Jeffrey Davis: “Do It Together Beats Do It Yourself.”

Interview: Jeffrey Davis

Jeffrey Davis is a writer and CEO of Tracking Wonder Consultancy, which helps people boost their creativity, leverage their ideas, and expand their influence with integrity.

He’s author of the book The Journey from the Center to the Page (Bookshop), the poetry collection Coat Thief (Bookshop), and other books.

His new book just hit shelves: Tracking Wonder: Reclaiming a Life of Meaning and Possibility in a World Obsessed with Productivity (Amazon, Bookshop).

I couldn't wait to talk to Jeffrey about happiness, habits, and wonder.

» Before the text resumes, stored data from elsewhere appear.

/-- In phase ACTIVE, the host ready, FINALIZE completes with its digest (R123, R128). -/
theorem execFinalize_of_active {s : State} {e : Engine} (hactive : s.engine.phase = .active)
    (he : s.engine.finalize = .ok e) (hready : s.rspReady = true) :
    execFinalize s = .next ((s.respond (digestBytes e.h)).complete e) := by
  simp [execFinalize, hactive, he, hready]

/-- The machine that has absorbed the bytes `m` since an INIT run in state `s`, with these words and bytes offered. -/
def midMessage (s : State) (m : List Byte) (cmd : List (BitVec 32)) (din : List Byte) : State :=
  { s with engine := absorbed s.engine.init m, inflight := none, cmd := cmd, din := din }

/-- The machine that has emitted the digest of the message `m` since an INIT run in state `s`. -/
def messageDigested (s : State) (m din : List Byte) : State :=
  { s with
    engine := digested s.engine m
    inflight := none
    cmd := []
    din := din
    responses := s.responses ++ [rspWord (sha256 m)] }

section Message
variable {s : State} (hinv : s.Inv) (hready : s.Ready)
include hready

theorem midMessage_ready (m : List Byte) (cmd : List (BitVec 32)) (din : List Byte) :
    (midMessage s m cmd din).Ready := by
  obtain ⟨hrst, huop, _⟩ := hready
  exact ⟨hrst, huop, rfl⟩

theorem step_init {cmd : List (BitVec 32)} (hcmd : s.cmd = initWord :: cmd) :
    step s = .next (midMessage s [] cmd s.din) := by
  have hdecode : decodeCmd initWord = .init := rfl
  rw [step_command hready hcmd, hdecode, midMessage, absorbed_init_nil]
  rfl

include hinv

theorem step_absorb (m : List Byte) {p : List Byte} (hp : p.length < 2 ^ 28) (cmd : List (BitVec 32))
    (din : List Byte) :
    step (midMessage s m (absorbWord p.length :: cmd) (p ++ din)) = .next (midMessage s (m ++ p) cmd din) := by
  have hlen : p.length = (BitVec.ofNat 28 p.length).toNat := by rw [BitVec.toNat_ofNat, Nat.mod_eq_of_lt hp]
  rw [step_command (midMessage_ready hready _ _ _) rfl, decodeCmd_absorbWord hp, exec,
    execAbsorb_of_offered hlen rfl, absorbPayload_of_active (absorbed_inv (init_inv hinv.1) m) rfl]
  rw [midMessage, midMessage, absorbed_absorbed]
  rfl

theorem step_finalize (hrsp : s.rspReady = true) (m din : List Byte) :
    step (midMessage s m [finalizeWord] din) = .next (messageDigested s m din) := by
  have hrun := execFinalize_of_active (s := midMessage s m [] din) rfl (finalize_absorbed_init hinv.1 m) hrsp
  rw [digestBytes_digested] at hrun
  exact (step_command (midMessage_ready hready m _ din) rfl).trans hrun

end Message

theorem run_succ {s s' : State} (h : step s = .next s') (k : Nat) :
    Host.Core.run core (k + 1) s = Host.Core.run core k s' := by
  have hcore : core.step s = .next s' := h
  simp only [Host.Core.run, hcore]

/-- The ABSORBs of the payloads `ps` run one a step. -/
theorem run_absorbs {s : State} (hinv : s.Inv) (hready : s.Ready) {ps : List (List Byte)}
    (hps : ∀ p ∈ ps, p.length < 2 ^ 28) (k : Nat) (m : List Byte) (cmd : List (BitVec 32)) (din : List Byte) :
    Host.Core.run core (ps.length + k)
        (midMessage s m (ps.map (fun p => absorbWord p.length) ++ cmd) (ps.flatten ++ din)) =
      Host.Core.run core k (midMessage s (m ++ ps.flatten) cmd din) := by
  induction ps generalizing m with
  | nil => simp
  | cons p ps ih =>
    obtain ⟨hp, hps⟩ := List.forall_mem_cons.mp hps
    have hstep := step_absorb hinv hready m hp (ps.map (fun p => absorbWord p.length) ++ cmd) (ps.flatten ++ din)
    rw [List.length_cons, Nat.add_right_comm, List.map_cons, List.cons_append, List.flatten_cons, List.append_assoc,
      run_succ hstep, ih hps, List.append_assoc]

/-- From any good ready state INIT, the ABSORBs of the payloads `ps` and FINALIZE run one a step, and the machine has
emitted the digest of the payloads joined, however they split the message (R135). -/
theorem run_message {s : State} {ps : List (List Byte)} {after : List Byte} (hinv : s.Inv) (hready : s.Ready)
    (hrsp : s.rspReady = true) (hps : ∀ p ∈ ps, p.length < 2 ^ 28)
    (hcmd : s.cmd = initWord :: (ps.map (fun p => absorbWord p.length) ++ [finalizeWord]))
    (hdin : s.din = ps.flatten ++ after) :
    Host.Core.run core (ps.length + 2) s = .next (messageDigested s ps.flatten after) := by
  calc Host.Core.run core (ps.length + 2) s
      = Host.Core.run core (ps.length + 1) (midMessage s [] (ps.map (fun p => absorbWord p.length) ++ [finalizeWord])
          (ps.flatten ++ after)) := by rw [run_succ (step_init hready hcmd), hdin]
    _ = Host.Core.run core 1 (midMessage s ps.flatten [finalizeWord] after) := run_absorbs hinv hready hps 1 [] _ _
    _ = .next (messageDigested s ps.flatten after) := run_succ (step_finalize hinv hready hrsp _ _) 0

/-! ## The pseudo-command DIGEST (R108) -/

/-- Offering commands one by one appends their words and their payloads to the two channels. -/
theorem foldl_offer (rs : List Request) (s : State) :
    rs.foldl State.offer s =
      { s with cmd := s.cmd ++ rs.map Request.word, din := s.din ++ rs.flatMap Request.payload } := by
  induction rs generalizing s with
  | nil => simp
  | cons r rs ih => simp [ih, State.offer, State.offerCommand, State.offerData]

theorem absorbRequests_words (m : List Byte) :
    (absorbRequests m).map Request.word = (absorbPieces m).map (fun p => absorbWord p.length) := by
  simp [absorbRequests]

theorem absorbRequests_payloads (m : List Byte) : (absorbRequests m).flatMap Request.payload = m := by
  rw [absorbRequests, List.flatMap_map, List.flatMap_id', absorbPieces_flatten]

/-- What the host has offered once it has offered the line `DIGEST m` on empty channels. -/
theorem offerScript_digest {s : State} (hcmd : s.cmd = []) (hdin : s.din = []) (m : List Byte) :
    s.offerScript [.digest m] =
      { s with
        cmd := initWord :: ((absorbPieces m).map (fun p => absorbWord p.length) ++ [finalizeWord])
        din := m } := by
  rw [State.offerScript, foldl_offer]
  simp [ScriptLine.requests, hcmd, hdin, absorbRequests_words, absorbRequests_payloads]

/-- Settles O60: the line is offered as INIT, the pieces of `m` and FINALIZE, which is the run of a message. -/
theorem digestPseudoCommandHashesTheMessage : Obligations.DigestPseudoCommandHashesTheMessage := by
  intro s m hinv hready hrsp hcmd hdin _
  have hflat : (absorbPieces m).flatten = m := absorbPieces_flatten m
  have hrun := run_message (s := s.offerScript [.digest m]) (ps := absorbPieces m) (after := [])
  rw [offerScript_digest hcmd hdin] at hrun ⊢
  refine ⟨_, hrun hinv hready hrsp absorbPieces_length_lt rfl (by simp [hflat]), ?_, rfl, rfl, ?_⟩
  · rw [hflat]
    rfl
  · obtain ⟨hrst, huop, _⟩ := hready
    exact ⟨⟨hrst, huop, rfl⟩, rfl⟩

end Sys2Proof.Proofs
end

section
/-! The commands' family: every step keeps the machine's invariant (`step_inv`); what an ABSORB with its payload offered
leaves, as one function of the state that adds up over a split payload (`afterAbsorb`); and what FINALIZE emits. -/

namespace Sys2Proof.Proofs

open Sys2Proof.Machine Sys2Proof.Laws

/-! ## The invariant (R132, R218) -/

theorem complete_inv {s : State} {e : Engine} (he : e.Inv) (herr : e.err = true → s.faulted = true) :
    (s.complete e).Inv := ⟨he, rfl, herr⟩

theorem raise_inv {s : State} (h : s.engine.Inv) (code : CmdErrorCode) : (s.raise code).Inv :=
  ⟨recordError_inv h code, rfl, fun _ => rfl⟩

theorem absorb_inv {e e' : Engine} {p : List Byte} (h : e.Inv) (ha : e.absorb p = .ok e') : e'.Inv := by
  rw [absorb_eq h] at ha
  cases ha
  exact absorbed_inv h _

/-- FINALIZE leaves what the engine's invariant speaks of (R129, R131, log entry 8). -/
theorem finalize_inv {e e' : Engine} (h : e.Inv) (hf : e.finalize = .ok e') : e'.Inv := by
  rw [finalize_eq h] at hf
  cases hf
  exact h

/-- An ABSORB that waits lacks payload, and one that has it all absorbs it or records an error. -/
theorem absorbFrom_inv {arg : BitVec 28} {got : List Byte} {s t : State} (hs : s.Inv)
    (h : absorbFrom arg got s = .next t) : t.Inv := by
  obtain ⟨heng, _, herr⟩ := hs
  rcases absorbFrom_cases h with ⟨hshort, rfl⟩ | hp
  · exact ⟨heng, decide_eq_true hshort, herr⟩
  · rcases absorbPayload_cases hp with ⟨_, rfl⟩ | ⟨_, e, he, rfl⟩
    · exact raise_inv heng _
    · exact complete_inv (absorb_inv heng he) fun hset => herr ((absorb_keeps he).2.1 ▸ hset)

/-- A FINALIZE that waits does so in phase ACTIVE. -/
theorem execFinalize_inv {s t : State} (hs : s.Inv) (h : execFinalize s = .next t) : t.Inv := by
  obtain ⟨heng, _, herr⟩ := hs
  rcases execFinalize_cases h with ⟨_, rfl⟩ | ⟨hactive, e, he, ⟨_, rfl⟩ | ⟨_, rfl⟩⟩
  · exact raise_inv heng _
  · exact complete_inv (finalize_inv heng he) fun hset => herr ((finalize_keeps he).2.1 ▸ hset)
  · exact ⟨heng, decide_eq_true hactive, herr⟩

theorem resume_inv {f : InFlight} {s t : State} (hs : s.Inv) (h : resume f s = .next t) : t.Inv := by
  cases f with
  | absorb arg got => exact absorbFrom_inv hs h
  | finalize => exact execFinalize_inv hs h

Gretchen: What’s a simple activity or habit that consistently makes you happier, healthier, more productive, or more creative?

Jeffrey: I take wonder walks of around 5-20 minutes. Ahead of time, I usually plant a question or idea in my mind’s back burner (e.g., “What’s a solution to X?” “How could we change the way conflict happens in the workplace?” “What’s really going to help people focus better?”), try to forget about it, and then take a walk while the question simmers. Then, that day or maybe a day later, I come back to the question or idea usually with an expanded perspective. Even a 5-minute walk just to “get outside of myself” does wonders.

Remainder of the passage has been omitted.